Second, use the time picker in the top right to select a larger range of time. Service Map automatically samples traces to represent higher volume services. This means that Service Map may not represent services or edges with very low traffic in a selected time range. Expand the date range to view a larger sample, and the missing service may appear.

The map contains only disconnected services 

Service Map generates based on trace data sent to Honeycomb. If traces only include one service, the singular service displays as one disconnected node. Send traces that include more than one service to visualize edge connections between services on your map.

All services point to the gateway service 

Follow the instrumentation guide to flag gateways, so Service Map can represent them differently.

My map is dense and hard to read 

Use Display Services in the right side panel to narrow down your map to a specific set of services. After narrowing down to a smaller diagram, hover over a specific service on the map and select Isolate to display all dependencies, or its incoming and outgoing services, for the selected service.

When I apply filters, an expected service or highlighted path does not display 

When filter parameters are applied to the Service Map, the results return a maximum of 10,000 traces. These traces are then highlighted on the Service Map when using Highlight Traces and/or selectively displayed when using Display Services in the right side panel.

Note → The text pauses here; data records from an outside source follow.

-- ==== Sys2Proof/Machine/Engines.lean ====
section
/-! DEFINITION. The engines of a cluster (R50 to R53, R226 to R259), LDX transfers (R177), the barrier mailbox (R248), the governor (R245),
and gating and resetting a core. -/

namespace Sys2Proof.Machine

open Sys2Proof

/-! Sums (R50 to R52) -/

/-- The exact product of two decoded elements, or what makes the block NaN: a NaN, or 0 × ∞ (R51). -/
def elemProduct (a b : FV) : Except Bool FV :=
  if a.isNan || b.isNan then .error (a.isSNan || b.isSNan)
  else if (a.isInf && b.isZero) || (a.isZero && b.isInf) then .error true
  else if a.isInf || b.isInf then .ok (.inf (a.neg != b.neg))
  else
    match a, b with
    | .fin x m e, .fin y n f => .ok (.fin (x != y) (m * n) (e + f))
    | _, _ => .ok (.fin false 0 0)

/-- The block sum of R51 and its rounding to f32, with flags. Positions up to 32 that the block lacks contribute +0, so that a sum is
−0 only where all 32 products are (R42; log 28, DEDUCED). -/
def blockSum (ps : List (Except Bool FV)) : Nat × Flags :=
  let ps := ps ++ List.replicate (32 - ps.length) (.ok (.fin false 0 0))
  let bad := ps.any fun p => match p with
    | .error _ => true
    | .ok _ => false
  let iv := ps.any fun p => match p with
    | .error x => x
    | .ok _ => false
  let infs := ps.filterMap fun p => match p with
    | .ok (.inf n) => some n
    | _ => none
  let meet := infs.contains true && infs.contains false
  if bad || meet then (fnan .f32, flagIf (iv || meet) flIV)
  else match infs with
    | n :: _ => (fsigned .f32 n (finf .f32), 0)
    | [] =>
      let sum := ps.foldl (fun (x : Ex) p => match p with
        | .ok v => x.add .rne v.ex
        | .error _ => x) ⟨true, 0, 1⟩
      if sum.num = 0 then (fsigned .f32 sum.neg 0, 0) else roundTo .f32 .rne sum

/-- An element of a block record or row, decoded, with the flags of its decoding (R46). -/
def decodeElem (t : Ty) (row : List Byte) (k : Nat) : FV × Flags :=
  if t == .kd8 then
    let (v, f) := kdTo .f32 .rne ((row.getD (4 + k) 0).toNat) (signed 8 (row.headD 0).toNat)
    (fdec .f32 v, f)
  else (fdec t (ofLe ((row.drop (t.bytes * k)).take t.bytes)), 0)

/-- Step of R230: the new element and the flags, of an element as stored and `n` positions of a row of A and a column of B. -/
def tileElem (t : Ty) (rm : Rm) (n : Nat) (acc : Nat) (a b : List Byte) : Nat × Flags :=
  match t with
  | .i8 =>
    let at_ := fun (l : List Byte) (k : Nat) => signed 8 (l.getD k 0).toNat
    (wrap 32 ((upFrom 0 n).foldl (fun (x : Int) k => x + at_ a k * at_ b k) (signed 32 acc)), 0)
  | .f32 | .f64 =>
    (upFrom 0 n).foldl (fun (x : Nat × Flags) k =>
      let (v, f) := fFma t rm (decodeElem t a k).1 (decodeElem t b k).1 (fdec t (x.1 % 2 ^ t.width))
      (v, x.2 ||| f)) (acc % 2 ^ t.width, 0)
  | _ =>
    let es := (upFrom 0 n).map fun k => (decodeElem t a k, decodeElem t b k)
    let fl := es.foldl (fun (f : Flags) e => f ||| e.1.2 ||| e.2.2) 0
    let (sum, f1) := blockSum (es.map fun e => elemProduct e.1.1 e.2.1)
    let (v, f2) := fAdd .f32 .rne (fdec .f32 (acc % 2 ^ 32)) (fdec .f32 sum)
    (v, fl ||| f1 ||| f2)

/-! Tiles (R229, R233) -/

def tileKey (tile row col : Nat) : Nat := tile * 4096 + row * 64 + col
def rowKey (tile row : Nat) : Nat := tile * 64 + row

/-- The bits of an element, and the element with its low `w` bits replaced: a part of its line, which stays while that is poisoned (R290). -/
def Group.elem (g : Group) (tile row col : Nat) : DWord := sGet g.tiles (tileKey tile row col)
def Group.setElem (g : Group) (tile row col w v : Nat) : Group :=
  if g.badTile.contains (tileKey tile row col / 8) then g else
  let old := (g.elem tile row col).toNat
  { g with tiles := sSet g.tiles (tileKey tile row col) (.ofNat 64 (old / 2 ^ w * 2 ^ w + v % 2 ^ w)) }

/-- The five sticky flags of a row; entries without a flag are not listed. -/
def Group.flagsOf (g : Group) (tile row : Nat) : Flags := sGet g.rowFlags (rowKey tile row)
def Group.setFlags (g : Group) (tile row : Nat) (f : Flags) : Group := { g with rowFlags := sSet g.rowFlags (rowKey tile row) f }
def Group.joinFlags (g : Group) (tile row : Nat) (f : Flags) : Group := g.setFlags tile row (g.flagsOf tile row ||| f)

/-- The tile element type of a format (R228), as a width. -/
def tileWidth (t : Ty) : Nat := if t == .f64 then 64 else 32
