/-- One thread of a creation. -/
def State.addThread (s : State) (x : Run) (gid tid rank slot store : Nat) : State :=
  let m0 : Option Membership := if x.group = 0 then none else some { gid, rank }
  let (s, gen) := s.occupySlot x.ctx slot (if x.group = 0 then 0 else handleOf gid)
  let t := Thread.fresh slot gen x.ctx x.id tid x.entry x.dataAddr x.psize store (min 1015 (64 * unitsOfLimit (kdRegs x.kd))) (startPsel x.kd.psel) m0
  let s : State := { s with threads := s.threads ++ [t] }
  let s := if x.group = 0 then s else s.modGroup gid fun g => { g with members := g.members ++ [(slot, rank)] }
  s.enterTable slot

/-- The group of a creation (R158 to R160): zeroed units, home at the core of rank 0. -/
def State.addGroup (s : State) (x : Run) (gid home : Nat) (sets : List (Nat × Nat)) : State :=
  let g := Group.fresh gid x.ctx x.id home (kdScrg x.kd) (kdTile x.kd) (kdBars x.kd) (unitsOfLimit (kdRegs x.kd)) x.rchk x.coresident x.kd.slotsTable
  let g : Group := { g with blocks := sets, regBlocks := sets.map (·.2), resets := (s.core home).resets }
  ((s.putGroup g).modCtx x.ctx fun c =>
    { c with handles := (c.handles ++ [handleOf gid]).drop (c.handles.length + 1 - (2 ^ 20 - 2)) }).setLead x.ctx home

/-- A handle that no group of the context has, or has had among the last 2^20 − 2 (R183). -/
def State.handleFree (s : State) (ctx h : Nat) : Bool :=
  decide (1 ≤ h) && decide (h < 2 ^ 20) && !(((s.ctx? ctx).map (·.handles)).getD []).contains h && (s.group? (gidOf ctx h)).isNone

/-- A run's groups are placed while its node is served (R336). -/
def State.runTurn (s : State) (x : Run) : Bool :=
  ((s.graph? x.graph).bind fun g => (g.nodes.find? (·.idx == x.node)).map fun n => s.queueHead g n).getD false

/-! The turns of the queues (R336; log 55, DESIGN CHOICE) -/

/-- Turns of queues 0 to 7 in a cycle of 255. -/
def cycleTurns : List Nat := [128, 64, 32, 16, 8, 4, 2, 1]

/-- A core can take work of a context. -/
def State.coreUsable (s : State) (ctx core : Nat) : Bool :=
  !(s.core core).gated && !s.stopping core ctx && (s.die (dieOfCore core)).powered && s.coreClear core

/-- Cores that a context may take beside those that it holds. -/
def State.coresLeft (s : State) (ctx : Nat) : Nat := ((s.ctx? ctx).map (·.par.coreLimit)).getD 0 - (s.coresHeld ctx).length

/-- Slot blocks of `u` units that a core has free for a group, beside `z` units for its home (R159, R160). -/
def State.roomFor (s : State) (core u z : Nat) : Nat :=
  if Config.poolUnits < s.poolUsed core + z ∨ Config.uniformStore ≤ s.uniformUsed core then 0 else
  let empty := (upFrom (Config.blocksPerCore * core) Config.blocksPerCore).filter fun b => s.unbound b && s.threads.all fun t => blockOfSlot t.r != b
  min empty.length ((Config.poolUnits - s.poolUsed core - z) / u)

/-- A group of `b` blocks has room in a cluster: a core for its home, with `sz` units and its first block, and the others on the context's own
cores or on those that give most. -/
def State.groupRoom (s : State) (ctx u sz b cluster : Nat) : Bool :=
  let held := s.coresHeld ctx
  let cores := (upFrom (Config.coresPerCluster * cluster) Config.coresPerCluster).filter (s.coreUsable ctx)
  cores.any fun h =>
    let takes := b2n (!held.contains h)
    let others := cores.filter (· ≠ h)
    let own := (others.filter held.contains).map fun c => s.roomFor c u 0
    let new := (sortOn (fun (k : Nat) => k) ((others.filter (!held.contains ·)).map fun c => s.roomFor c u 0)).reverse.take (s.coresLeft ctx - takes)
    decide (takes ≤ s.coresLeft ctx) && decide (1 ≤ s.roomFor h u sz) && decide (b ≤ s.roomFor h u sz + own.sum + new.sum)

/-- A thread without a group has room on a core: a free slot of a block that no group has bound, and the units for its registers. -/
def State.threadRoom (s : State) (ctx limit core : Nat) : Bool :=
  s.coreUsable ctx core && ((s.coresHeld ctx).contains core || decide (0 < s.coresLeft ctx)) &&
  (upFrom (Config.blocksPerCore * core) Config.blocksPerCore).any fun b =>
    s.unbound b && match (upFrom (64 * b) 64).find? fun r => (s.thread? r).isNone with
    | none => false
    | some r => decide (({ s with threads := s.threads ++ [Thread.fresh r 0 ctx 0 0 0 0 0 0 limit 0 none] } : State).poolUsed core ≤ Config.poolUnits)

/-- What a launch creates next has room: a thread or its next group. A coresident launch waits with its queue's turn until it fits, and holds back
every other placement of the context meanwhile (R340). -/
def State.hasRoom (s : State) (ctx : Nat) (k : KernelDesc) (grp left : Nat) (rchk coresident : Bool) : Bool :=
  let u := unitsOfLimit (kdRegs k)
  if coresident then true
  else if grp = 0 then (upFrom 0 Config.numCores).any fun c => s.threadRoom ctx (min 1015 (64 * u)) c
  else (upFrom 0 (Config.numCores / Config.coresPerCluster)).any fun cl =>
    s.groupRoom ctx u (scratchUnits (kdScrg k) rchk + 2 * kdTile k) (ceilDiv (min grp left) 64) cl

/-- Something of a queue is placeable: what its first node creates next, whether that has still to start or runs. -/
def State.placeable (s : State) (ctx q : Nat) : Bool :=
  s.graphs.any fun g => g.ctx == ctx && g.nodes.any fun n => n.info.queue == q && s.inQueue g n && s.queueHead g n &&
    if n.state == .running then ((s.run? (runId g.id n.idx)).map fun x =>
      !s.heldBackFor ctx x.id && s.hasRoom ctx x.kd x.group (x.nthr - x.created) x.rchk x.coresident).getD false
    else s.startable g n && !s.heldBackFor ctx (runId g.id n.idx) &&
      s.hasRoom ctx n.kd n.info.group n.info.threads (kdRchk n.kd || bit n.info.flags 2) (bit n.info.flags 0)

/-- The queue whose turn a placement from queue `q` takes: its own, or one passed on by queues before it with nothing placeable. The first
argument bounds the search. -/
def State.turnFor (s : State) (ctx : Nat) (turns : List Nat) (q : Nat) : Nat → Nat → Option Nat
  | 0, _ => none
  | n + 1, p =>
    if p ≠ q && s.placeable ctx p then none
    else if 0 < turns.getD p 0 then some p
    else s.turnFor ctx turns q n ((p + 7) % 8)

/-- A placement takes a turn; with no turn left a new cycle begins. -/
def State.takeTurn (s : State) (ctx q : Nat) : Option State :=
  (s.ctx? ctx).bind fun c =>
    let turns := if c.turns.all (· == 0) then cycleTurns else c.turns
    (s.turnFor ctx turns q 8 q).map fun p => s.modCtx ctx fun c => { c with turns := modAt (· - 1) p turns }

/-! THREAD_CREATE -/

/-- One group of a creation, or threads without grouping: none where it cannot stand at the slots. -/
def State.placeGroup (s : State) (x : Run) (gid base : Nat) (slots stores : List Nat) : Option State :=
  let ranks := upFrom 0 slots.length
  let sets := if x.group = 0 then [] else laneSets ranks slots
  let home := coreOfSlot (slots.headD 0)
  if !s.slotsFree home slots || !s.setsOk sets || !s.storesOk x.ctx x.psize stores ||
      (x.group = 0 && !slots.all fun r => s.unbound (blockOfSlot r)) ||
      (x.group ≠ 0 && (!s.handleFree x.ctx (handleOf gid) || !slots.all fun r => clusterOfSlot r == clusterOfCore home)) then none
  else
    let u := if x.group = 0 then s else s.addGroup x gid home sets
    let u := (ranks.zip (slots.zip stores)).foldl (fun (u : State) z => u.addThread x gid (base + z.1) z.1 z.2.1 z.2.2) u
    let u := u.modRun x.id fun y => { y with created := y.created + slots.length }
    if u.coresFit x.ctx (slots.map coreOfSlot) then some u else none

/-- The groups of a creation, one after another, each with its handle and its part of the slots and stores. -/
def State.placeGroups (s : State) (x : Run) : List Nat → Nat → List Nat → List Nat → Option State
  | [], _, slots, _ => if slots.isEmpty then some s else none
  | h :: l, base, slots, stores =>
    let n := min x.group slots.length
    if n = 0 then none else
    (s.placeGroup x (gidOf x.ctx h) base (slots.take n) (stores.take n)).bind fun s => s.placeGroups x l (base + n) (slots.drop n) (stores.drop n)

/-- THREAD_CREATE (R336, R338, R340): all of a coresident launch in one act. -/
def State.createThreads (s : State) (run : Nat) (handles slots stores : List Nat) : State :=
  match s.run? run with
  | none => s
  | some x =>
    let n := x.nextSize slots.length
    let queue := ((s.node? x).map (·.info.queue)).getD 0
    if !s.dispatching || x.ended || x.failing || n = 0 || slots.length ≠ n || stores.length ≠ n || s.heldBackFor x.ctx x.id || !s.runTurn x ||
        (x.created = 0 && !x.coresident && s.savedFirst x.ctx) then s
    else
      ((s.takeTurn x.ctx queue).bind fun u =>
        if x.group = 0 then (if handles.isEmpty then u.placeGroup x 0 x.created slots stores else none)
        else if !x.coresident && handles.length ≠ 1 then none
        else u.placeGroups x handles x.created slots stores).getD s
def execThreadCreate (run : Nat) (handles slots stores : List Nat) (s : State) : Host.Outcome State Fault Refusal :=
  .next (s.createThreads run handles slots stores)

/-! NODE_RUN_END (R339, R345 to R348) -/

/-- Something that a run's threads have released or stored has still to complete. -/
def State.runBusy (s : State) (run : Nat) : Bool :=
  s.threads.any (·.run == run) || s.blocks.any (fun b => b.stores.any (·.run == run)) || s.out.any (·.st.run == run) ||
  s.ldxs.any (·.run == run) || s.mailbox.any (·.run == run) || s.held.any (·.run == run) ||
  s.groups.any fun g => g.mq.any (·.run == run) || (g.drain.map fun d => d.cmd.run == run).getD false ||
    (g.ring.map fun k => (k.cur.map fun c => c.run == run).getD false || k.snaps.any (·.run == run)).getD false

/-- The run has ended: every thread has exited, nothing is outstanding, and the nodes it launched are done (R332, R339). -/
def State.runOver (s : State) (g : Graph) (x : Run) : Bool :=
  (x.ended || (x.created == x.nthr && x.exited == x.created)) && !s.runBusy x.id &&
  g.nodes.all fun n => n.parent != some x.node || n.state == .done

/-- The node may be run again (R346, R347). -/
def Run.retryable (x : Run) (n : Node) : Bool :=
  !x.noretry && !x.wrote && !x.outward && !(x.coresident && x.synced) && decide (n.retry < 2)

/-- NODE_RETRY: the shadows are discarded, the node is queued again at the head of its queue. -/
def State.nodeRetry (s : State) (g : Graph) (n : Node) (x : Run) : State :=
  let s := s.returnFrames x.ctx (x.shadows.map (·.2.2))
  let s := s.modGraph g.id fun h =>
    { h with nodes := h.nodes.map fun m => if m.idx = n.idx then { m with state := .queued, retry := m.retry + 1, order := 0 } else m }
  State.event { s with runs := s.runs.filter (·.id ≠ x.id) } x.ctx 2 n.idx 0 g.entry

/-- The place of a launch's DONE word, in the view of the run that launched it (R332): none where there is no such word or it cannot be written
(log 87, DESIGN CHOICE); a wait for the host. -/
def State.donePlace (s : State) (g : Graph) (n : Node) : State × Option (Option Place) :=
  if n.doneAddr = 0 then (s, some none) else
  let (s, x) := match windowOf n.doneAddr with
    | some .global => match s.walk g.ctx n.doneAddr with
      | some (leaf, shift) => s.leafXlat g.ctx n.doneAddr leaf shift true (.agent (runId g.id n.idx * 4 + 3))
      | none => (s, .fault 0x0C 1)
    | some .host => match s.ctx? g.ctx with
      | some c => s.hostAsk c.par.vf (n.doneAddr - hostBase) true (runId g.id n.idx * 4 + 3)
      | none => (s, .fault 0x0C 2)
    | _ => (s, .fault 0x08 0)
  match x with
  | .ok p _ => (s, some (some ((n.parent.map fun k => s.runView (runId g.id k) p).getD p)))
  | .fault _ _ => (s, some none)
  | .wait => (s, none)

/-- The increment of a DONE word, with release at dev scope (R332). -/
def State.countDone (s : State) (p : Option Place) : State :=
  match p with
  | none => s
  | some p => (s.store none p (leBytes 8 ((ofLe (s.readAt p 8) + 1) % 2 ^ 64))).wakeLines p 8

/-- A clean end: the shadows have become the regions, DONE, the event, the successors, and the graph's own end. -/
def State.nodeClean (s : State) (g : Graph) (n : Node) (x : Run) (done : Option Place) : State :=
  let s := s.returnFrames x.ctx (x.shadows.map (·.2.1))
  let s := s.modRun x.id fun y => { y with ended := true, shadows := [] }
  let s := s.modGraph g.id fun h =>
    { h with nodes := h.nodes.map fun m =>
        let m := if m.idx = n.idx then { m with state := .done } else m
        if n.succs.contains m.idx then { m with deps := m.deps - (n.succs.filter (· == m.idx)).length } else m }
  let s := (s.countDone done).event x.ctx 1 n.idx (x.cir.toNat &&& (2 ^ cirPIPEERR + 2 ^ cirRACESUP)) g.entry
  (s.release g.id (sortOn (fun (k : Nat) => k) n.succs)).graphDone g.id

/-- The edits map each shadowed page to its shadow. -/
def State.flipped (s : State) (x : Run) : Bool :=
  x.shadows.all fun h => s.devPlace x.ctx (65536 * h.1) false == some (.dev (65536 * h.2.2))

/-- The flip of a clean end, with the invalidation of R288: the pages are mapped anew, and nothing else is. -/
def State.flip (s : State) (x : Run) (edits : List TableEdit) : Option State :=
  if x.shadows.isEmpty then (if edits.isEmpty then some s else none) else
  let ok := s.editsOk edits && s.addsOnly x.ctx (x.shadows.map (65536 * ·.1)) edits
  let u := ((s.settleOld x.ctx).applyEdits x.ctx edits).rewaitAll x.ctx
  if ok && u.flipped x && s.guardsKept u x.ctx && s.encFits u x.ctx edits then some u else none

/-- What the end of a run comes to once its CIR is read (R346). None: an edit that does not make the flip. -/
def State.nodeOver (s : State) (g : Graph) (n : Node) (x : Run) (done : Option Place) (edits : List TableEdit) : Option State :=
  let hit := fun (i : Nat) => bit x.cir.toNat i
  if hit cirLOSTCMP then some (s.graphFail g.id 0x202 n.idx 0x202)
  else if hit cirPOISON || hit cirABORT then some (if x.retryable n then s.nodeRetry g n x else s.graphFail g.id 0x201 n.idx 0x201)
  else (s.flip x edits).map fun u => u.nodeClean g n x done

/-- NODE_RUN_END. It waits while a bundle of the context holds a translated access (R288). -/
def State.endNode (s : State) (run : Nat) (edits : List TableEdit) : State :=
  match s.run? run with
  | none => s
  | some x =>
    match (s.graph? x.graph).bind fun g => (g.nodes.find? (·.idx == x.node)).map fun n => (g, n) with
    | none => s
    | some (g, n) =>
      if n.state != .running || !s.dispatching || !s.quiet x.ctx || !s.runOver g x then s else
      match s.donePlace g n with
      | (s, none) => s
      | (s, some done) => s.ifRoom ((s.nodeOver g n x done edits).getD s)
def execNodeRunEnd (run : Nat) (edits : List TableEdit) (s : State) : Host.Outcome State Fault Refusal := .next (s.endNode run edits)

Because of the limit applied, there is a possibility that very low volume traces are not represented in the sample returned.

p95 latency for services and edges in Service Map do not match p95(duration_ms) in Query Builder 

This difference is expected. Service Map calculates the p95 duration for services and edges differently from the p95(duration_ms) query in Query Builder.

Service Map latency calculations include synchronous spans, which communicate between services. Query Builder latency calculations includes both synchronous and asynchronous, or internal, spans.

I instrumented Gateways, but they do not appear on my map 

When instrumenting your gateways and they still do not appear on your map, it is possible that your gateway requests do not occur between known services. Service Map only displays gateways on an edge, which is formed when one service send requests to another service. If an edge does not exist, either because a service does not send requests to another service or if the service sends requests to another service through multiple gateways, then gateways may not display on your map.

If either of these scenarios are common in your architecture, join #discuss-service-map in our Pollinators Community Slack and let us know.

A “No Service Map data found” error appears when I filter my map, but I found a trace that matches the filter set 

Both Display Service and Highlight Traces find traces with at least one span that matches all filters you have entered. For example, if the filters of app.cart.items > 5 AND app.user.currency = USD are set in Highlight Traces, then it displays traces that have at least one span that matches both those filters. If the fields used in your filters exist across different spans in a trace, a result is not returned. If possible, try propagating context throughout your traces to enable filters to return matching results.